Follow me on Facebook and/or on Twitter for updates and pictures from the road.

I'll meet a lot of drummers to hang out, deliver pre-purchased cymbals, and show as many extra cymbals as I can carry, for you to play and purchase. I'm bringing a couple of special discount items as well. 

I'll also travel to Istanbul, to visit Cymbal & Gong’s makers, and pick up two extra special MYSTERY CYMBALS, that are being created as we speak. To play them you can track me down in Berlin on July 8-10— use the email contact link in the sidebar.  

If you're in Germany— or Turkey, for that matter— come on down and hang out! 

We are meeting at: 

Berlin – Wednesday, June 29 – THOMAS RÖNNEFARTH PERCUSSION
Quitzowstraße 52, 10559 – 1-5pm

Dresden – Thursday, June 30 – Hochschule für Musik Carl Maria von Weber
Wettiner Pl. 13, 01067 – 11-1pm – percussion department 

If you live near Frankfurt and want to get a cymbal, we can meet in the Frankfurt airport on July 11 (evening, @ airport Sheraton), to deliver it to you. 

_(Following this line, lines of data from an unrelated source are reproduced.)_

/-- A lane of the sender's that fails in service (R421): it is named while a spare remains, once; with none left the link leaves service. -/
def State.serviceLoss (s : State) (k : Fin 4) (phys : Fin 5) : State :=
  let x := s.links[k]
  if x.failed = some phys then s
  else if !x.rx.contains phys then s.modLink k (fun y => { y with rxSpare := y.rxSpare.filter (· != phys) })
  else if x.rxSpare.isSome ∧ x.failed.isNone then s.modLink k (fun y => { y with failed := some phys, rxSpare := none })
  else s.leaveService k

/-- LANE_FAILURE (R421): one of this receiver's lanes. -/
def execLaneFailure (k : Fin 4) (lane : Fin 5) (s : State) : Result :=
  .next (if !linkUp s k then s.trainingLoss k lane
  else match s.links[k].senderOf lane with
    | some p => s.serviceLoss k p
    | none => s)

/-! ## Haggle (R422, R423) -/

/-- The TWIN_PEER field: the configured twin, or bit 15. -/
def twinPeerField (s : State) : BitVec 16 :=
  if s.u Obj.TWIN.TWIN_EN = 1 then BitVec.ofNat 16 (s.u Obj.TWIN.PEER_ID) else 0x8000

def fwMajor (s : State) : Nat := s.u Obj.IDENTITY.FIRMWARE / 2 ^ 24

/-- The haggle payload of a link. -/
def haggleOf (s : State) (k : Fin 4) : LinkHaggle :=
  ⟨1, BitVec.ofNat 8 k.val, ownId s, BitVec.ofNat 16 (s.u Obj.AGGON.CLUSTER), BitVec.ofNat 8 (lanesOf s.links[k]),
    BitVec.ofNat 8 (fwMajor s), crc32c (s.blob Obj.IDENTITY.SERIAL), twinPeerField s⟩

/-- HAGGLE_SEND (R422): in step 4, which step 3 leads to; nothing leaves while the crossing to the Aggon SerDes refuses it (R342). -/
def execHaggleSend (k : Fin 4) (s : State) : Result :=
  .next (if !training s k ∨ s.u (Obj.AGGON.LSTATE k) < 3 then s
  else
    let t := s.put (Obj.AGGON.LSTATE k) 4
    if refuses s 7 then t else t.putFrame k { vc := 4, kind := 7, src := ownId s, body := .haggle (haggleOf s k) })

/-- The first failing item of a haggle payload; 0 for none. -/
def haggleCause (s : State) (h : LinkHaggle) : Nat :=
  if h.version ≠ 1 then 1
  else if h.cluster.toNat ≠ s.u Obj.AGGON.CLUSTER then 2
  else if h.fwMajor.toNat ≠ fwMajor s then 3
  else if h.deviceId = ownId s then 4
  else 0

/-- Whether a link is a twin link (R423). -/
def isTwinLink (s : State) (k : Fin 4) : Bool :=
  linkUp s k && s.u Obj.TWIN.TWIN_EN == 1 && s.u (Obj.AGGON.PEER k) == s.u Obj.TWIN.PEER_ID &&
  s.links[k].peerTwin == (ownId s).setWidth 16 && s.bit Obj.TWIN.TWIN_LINKS k.val

/-- TWIN_LINK of every link. -/
def State.markTwinLinks (s : State) : State :=
  (overAll s (fun t (k : Fin 4) => t.putBit (Obj.AGGON.LFLAGS k) Bit.AGGON.LFLAGS.TWIN_LINK (isTwinLink t k))).drainMirror

/-- A link comes UP (R420 step 5): frame sequences begin anew, and the neighbour is to be granted every buffer (R427). -/
def State.linkComesUp (s : State) (k : Fin 4) (h : LinkHaggle) : State :=
  let t := s.modLink k (fun x => { x with
    peerTwin := h.twinPeer, fseq := 0, last := 0xFFFF, unacked := [], failed := none, move := none,
    rxSpare := (x.crossed.find? (fun e => x.aligned.contains e.1 && !x.rx.contains e.2)).map (·.2), discarding := false,
    exchanges := 0, inMean := 0, sumDelay := 0, sumOffset := 0, vcq := [], credit := [0, 0, 0, 0],
    owed := (List.range 4).map (fun v => Config.linkBuffers (v + 1)), turn := 0 })
  let t := (t.put (Obj.AGGON.LSTATE k) 5).put (Obj.AGGON.PEER k) h.deviceId.toNat
  let t := t.put (Obj.AGGON.LANES k) (lanesOf t.links[k])
  t.markTwinLinks.clusterUpdate

/-- HAGGLE (R423): on four lanes the link comes UP, or HAGGLE_CAUSE names the first failing item, with an entry when it is not the one told
since the link started. -/
def execHaggle (k : Fin 4) (h : LinkHaggle) (s : State) : Result :=
  .next (if !training s k ∨ s.u (Obj.AGGON.LSTATE k) < 3 ∨ s.links[k].tx.length < 4 then s
  else
    let c := haggleCause s h
    let t := (s.put (Obj.AGGON.LSTATE k) 4).put (Obj.AGGON.HAGGLE_CAUSE k) c
    if c = 0 then t.linkComesUp k h
    else if s.links[k].told = c then t
    else (t.modLink k (fun x => { x with told := c })).log { cls := 1, sub := 17, inst := k.val, index := 0x6200, osub := 0x25 + 0x10 * k.val, detail := c })

/-! ## Acknowledgement and replay (R428, R429) -/

/-- Frames replayed from the one after the last acknowledged; a frame already replayed eight times takes the
link out of service, and nothing is replayed while the crossing to the Aggon SerDes refuses it (R342). -/
def State.replay (s : State) (k : Fin 4) : State :=
  match s.links[k].unacked with
  | [] => s
  | (_, n) :: _ =>
    if 8 ≤ n then s.leaveService k
    else if refuses s 7 then s
    else
      let t := (s.modLink k (fun x => { x with unacked := x.unacked.map (fun e => (e.1, e.2 + 1)) })).bump (Obj.AGGON.REPLAYS k)
      t.links[k].unacked.foldl (fun u e => u.putFrame k { e.1 with ack := t.links[k].last }) t

/-- LINK_FRAME (R427, R428): what the neighbour acknowledges leaves the replay buffer, and the credit it returns is held; a NAK replays the
rest, and frames that waited leave. -/
def execLinkFrame (k : Fin 4) (nak : Bool) (ack : BitVec 16) (credit : BitVec 32) (s : State) : Result :=
  .next (if !linkUp s k then s
  else
    let t := s.modLink k (fun x => x.acked ack credit)
    (if nak then t.replay k else t).pumpLink k)

/-- REPLAY_TIMEOUT (R428). -/
def execReplayTimeout (k : Fin 4) (s : State) : Result := .next (if linkUp s k then s.replay k else s)

/-- BAD_FRAME (R425, R428): a frame with a wrong HCRC or a word that cannot be corrected. -/
def execBadFrame (k : Fin 4) (s : State) : Result := .next (if linkUp s k then s.discardFrame k else s)

/-- LINK_CRIER_SEND (R429): a CRIER frame to the neighbour. -/
def execLinkCrierSend (k : Fin 4) (s : State) : Result :=
  .next (s.sendFrame k { vc := 0, kind := 2, src := ownId s, dest := neighbour s k, body := .crier none })

/-- LINK_SILENT (R429). -/
def execLinkSilent (k : Fin 4) (s : State) : Result :=
  .next (if linkUp s k then
    (s.logFlag (Obj.AGGON.LFLAGS k) Bit.AGGON.LFLAGS.LINK_SILENT true 17 k.val).leaveService k else s)

/-! ## The cluster's table (R430 to R433) -/

/-- TOPO_SEND (R430). -/
def execTopoSend (s : State) : Result :=
  let t := s.flood none { vc := 4, kind := 8, src := ownId s, body := .topo (ownTopo s) }
  .next { t with cluster := { t.cluster with topoSeq := t.cluster.topoSeq + 1 } }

Here are the cymbals I'm bringing: 

22" Special Janavar "Vivian" - 2106g - RESERVED
22" Holy Grail Jazz Ride "Jasper" - 2293 - RESERVED
22" Holy Grail Jazz Ride "Prima" - 2405g - RESERVED
22" Holy Grail Jazz Ride "Calpurnia" - 2336g - RESERVED

20" Turk Jazz Ride "Seijun" - 1725g 
20" Holy Grail Jazz Ride "Beau" - 1675g 
20" Holy Grail Jazz Ride "Malik" - 1840g
20" Special Janavar Crash-Ride "Vera" - 1711g

20" Merseybeat Crash-Ride "Felix" - 2210g

19" Special Janavar Crash-Ride "Lev" - 1596g - RESERVED
19" Holy Grail Dizzy "Zhang" - 1352g - RESERVED
19" Holy Grail Jazz Ride "Curtis" - 1628g 

18" Turk Crash "Junko" - 1405g
18" Holy Grail Crash "Fox" - 1080g 
18" Holy Grail Crash "Huck" - 1282g

17" Holy Grail Crash "Doug" - 1090g - RESERVED
17" Holy Grail Crash "Jake" - 1172g - RESERVED

16" Holy Grail Hihats "Sasha" - 1008/1269g
15" Midnight Lamp (half Turk) Paper Thin Crash "Zak" - 669g

14" Holy Grail Hihats "Eugene" - 802/1005g
14" Holy Grail Hihats "Dexter" - 812/961g

13" Holy Grail Hihats "Jordan" - 624/785g - RESERVED

Go to the Cymbalistic site and hear most of these cymbals. Sign up for the mailing list to get updates.

Thursday, June 23, 2022

Joe Chambers interview

I'm getting ready to travel on Sunday, and have other things on my mind, so here's a 2021 podcast interview with Joe Chambers. The interviewer seems like a pretty knowledgeable fan, but he doesn't talk too much and Joe gives him some good conversation. It's timely to the free jazz post— he talks about avant garde drumming, and is skeptical of it. Which is useful not to help dismiss it, but to understand what he fundamental aspects of drumming and music he thinks it's not fulfilling. And there's some other good stuff: 

Monday, June 20, 2022

Reassessing some free jazz drummers

There was a period of about five years where I was listening to a lot of early free jazz— Ornette Coleman, Cecil Taylor, Albert Ayler, Archie Shepp. Ornette (and his circle) is the only one I still listen to with any regularity. As an aesthetic and way of playing free music is still very much with me— a lot of it has been assimilated into mainstream modern jazz— but it's just one thing I do, and I don't listen to a lot of real out music. 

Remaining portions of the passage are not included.